A recent report suggests that E-Waste disposal in the UK costs companies over £50m a year. Aside from the less legitimate approaches to recycling mentioned earlier, the recycling process in the last three years has become so cheap that it is almost cost-neutral. In fact, since the components and materials that are extracted during the recycling process are so valuable, many of the companies that are involved in the recycling process are now making a tidy profit not only from the recycling process itself, but also from the fact that in many countries there is no control over how producers of E-Waste are charged for the recycling process, turning the whole process into an incredibly lucrative and frequently corrupt trade.
Recycling vs ReUse
Recycling sounds great. But it’s not always the best solution. Often equipment that is marked as E-Waste is still usable. It’s just not needed any more because it has been replaced with something else. Most legislation puts emphasis on the recovery and recycling processes over and above the less energy intensive reuse path for electronic goods. Don’t get me wrong here, recycling actually does come with an energy cost benefit. It is abundantly clear that it requires much less energy to extract minerals and materials directly from electronic goods than it requires to mine and manufacture those materials from scratch. The point here is that often we don’t need to go to the radical lengths of full-scale recycling. As an amateur robotics and electronics enthusiast, I have to say that it is amazing how much you can salvage from an old VHS recorder or from a variety of other electronic equipment. Certainly, cannibalizing electronic goods for working parts that can be re-used in other equipment is an area that needs more exploration. Unfortunately, this sort of work is often manual and can’t be easily automated which drives up the cost of making good our electronic junk, however in a market where job scarcity seems to be growing at an unprecedented rate this seems like a major opportunity.
But hunting for parts isn’t always that necessary. Providing the appropriate facilities to allow us to separate our electronic recyclables into those that are working and functional and those that are not, would certainly help to reduce the amount of energy used on recycling perfectly usable electronic goods. Charity, Computer Aid International, states that the actual working life of a computer averages around ten years, while most UK computer users will replace their computers after around two or three years of use, in order to stay current.

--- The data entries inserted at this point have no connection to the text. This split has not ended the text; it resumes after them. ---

-- ==== Sys2Proof/Machine/Core.lean ====
section
/-! DEFINITION. The machine as the host takes it. -/

def Sys2Proof.core : Host.Core :=
  { State := Sys2Proof.Machine.State, Fault := Sys2Proof.Machine.Fault, Refusal := Sys2Proof.Machine.Refusal,
    step := Sys2Proof.Machine.step, reset := Sys2Proof.Machine.State.reset }
end

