-- ==== Sys2Proof/Safety.lean ====
section
/-! DEFINITION. What a safe run is, in the terms the statements use: the laws of the device as predicates on a state, and when
the part takes a command. -/

namespace Sys2Proof.Machine

/-- The part takes a command of KIND `k` as its owner gives it: RESETN is not low, no trigger waits, and the health state lets
the command through (R19, R28, R191). `emergency` tells that a POST's class is EMERGENCY. -/
def State.takes (s : State) (k : Kind) (emergency : Bool := false) : Prop :=
  s.inReset = false ∧ s.cues.pendingTriggers = [] ∧ healthGate s.health k emergency = none

/-- The part takes an event: RESETN is not low and no trigger waits. -/
def State.quiet (s : State) : Prop := s.inReset = false ∧ s.cues.pendingTriggers = []

/-- The part after it has refused a command of KIND `k` at `t`: the count, and one REFUSAL report (R29). -/
def State.refusing (s : State) (t : Time) (k : Kind) (why : Reason) : State := raiseRefusal .packet k.code why (s.at t)

/-- No cue is armed, so that no trigger fires one (R191). -/
def State.unarmed (s : State) : Prop := ∀ i : Fin 32, s.cues.records[i].armed = false

/-- `u` has the tables, the compositor, the clocks, the score, the sponsor scheduler, the player, the cue records, the contact
lines, the horn, the pins and the waiting commands of `s`: the frame of what the inputs and the message unit do. -/
def State.keeps (s u : State) : Prop :=
  u.active = s.active ∧ u.comp = s.comp ∧ u.clocks = s.clocks ∧ u.score = s.score ∧ u.sponsor = s.sponsor ∧
    u.replay.player = s.replay.player ∧ u.cues.records = s.cues.records ∧ u.cues.lines = s.cues.lines ∧
    u.cues.horn = s.cues.horn ∧ u.pins = s.pins ∧ u.inReset = s.inReset ∧ u.pending = s.pending

/-- The lock state and the runs of a receiver after a frame of class `c` (R3, R4). -/
def Receiver.runsAfter (r : Receiver) (c : FrameClass) : Lock × Option Rate × Nat × Nat :=
  match r.lock, c with
  | .absent, _ => (.absent, r.runRate, r.goodRun, r.badRun)
  | .acquiring, .unmeasured => (.acquiring, r.runRate, r.goodRun, r.badRun)
  | .acquiring, .bad => (.acquiring, r.runRate, 0, min 3 (r.badRun + 1))
  | .acquiring, .good rate =>
    if r.runRate = some rate then
      (if 8 ≤ r.goodRun + 1 then .locked rate else .acquiring, some rate, min 8 (r.goodRun + 1), 0)
    else (.acquiring, some rate, 1, 0)
  | .locked rate, .unmeasured => (.locked rate, r.runRate, r.goodRun, r.badRun)
  | .locked rate, .good x =>
    if x = rate then (.locked rate, r.runRate, min 8 (r.goodRun + 1), 0)
    else if 3 ≤ r.badRun + 1 then (.acquiring, none, 0, 0) else (.locked rate, r.runRate, 0, r.badRun + 1)
  | .locked rate, .bad =>
    if 3 ≤ r.badRun + 1 then (.acquiring, none, 0, 0) else (.locked rate, r.runRate, 0, r.badRun + 1)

If only a quarter of the UK population does this, it equates to roughly 7 million working computers being junked every year.
It is clear that E-Waste is very profitable and if recycling is handled properly it has a large number of benefits. For one thing, it brings with it many job opportunities. Latest estimates show that recycling maintains around 1.1 million jobs in the U.S. every year and generates $236 billion in gross annual sales and $37 billion in annual payrolls.
It also opens up the possibility of redistributing many useful technical components to less technically advanced countries at low cost. Even where the actual components cannot be used, recycling offers the opportunity to extract minerals like gold, silver, bauxite, copper, lead and tin for a fraction of the cost of actually mining them. And it’s more energy efficient, helping us to conserve our natural resources.
Africa is not blind to the problems that E-Waste have created in places like Ghana and Nigeria. At African Utility Week in May this year, you can attend an presentation by eWASA where responsible handling of E-Waste in Africa will be discussed in some detail. Let’s hope that all this new legislation, greater public awareness, and forward thinking organizations working toward solving the problems associated with the incredible waste our industry generates results in a cleaner and better world.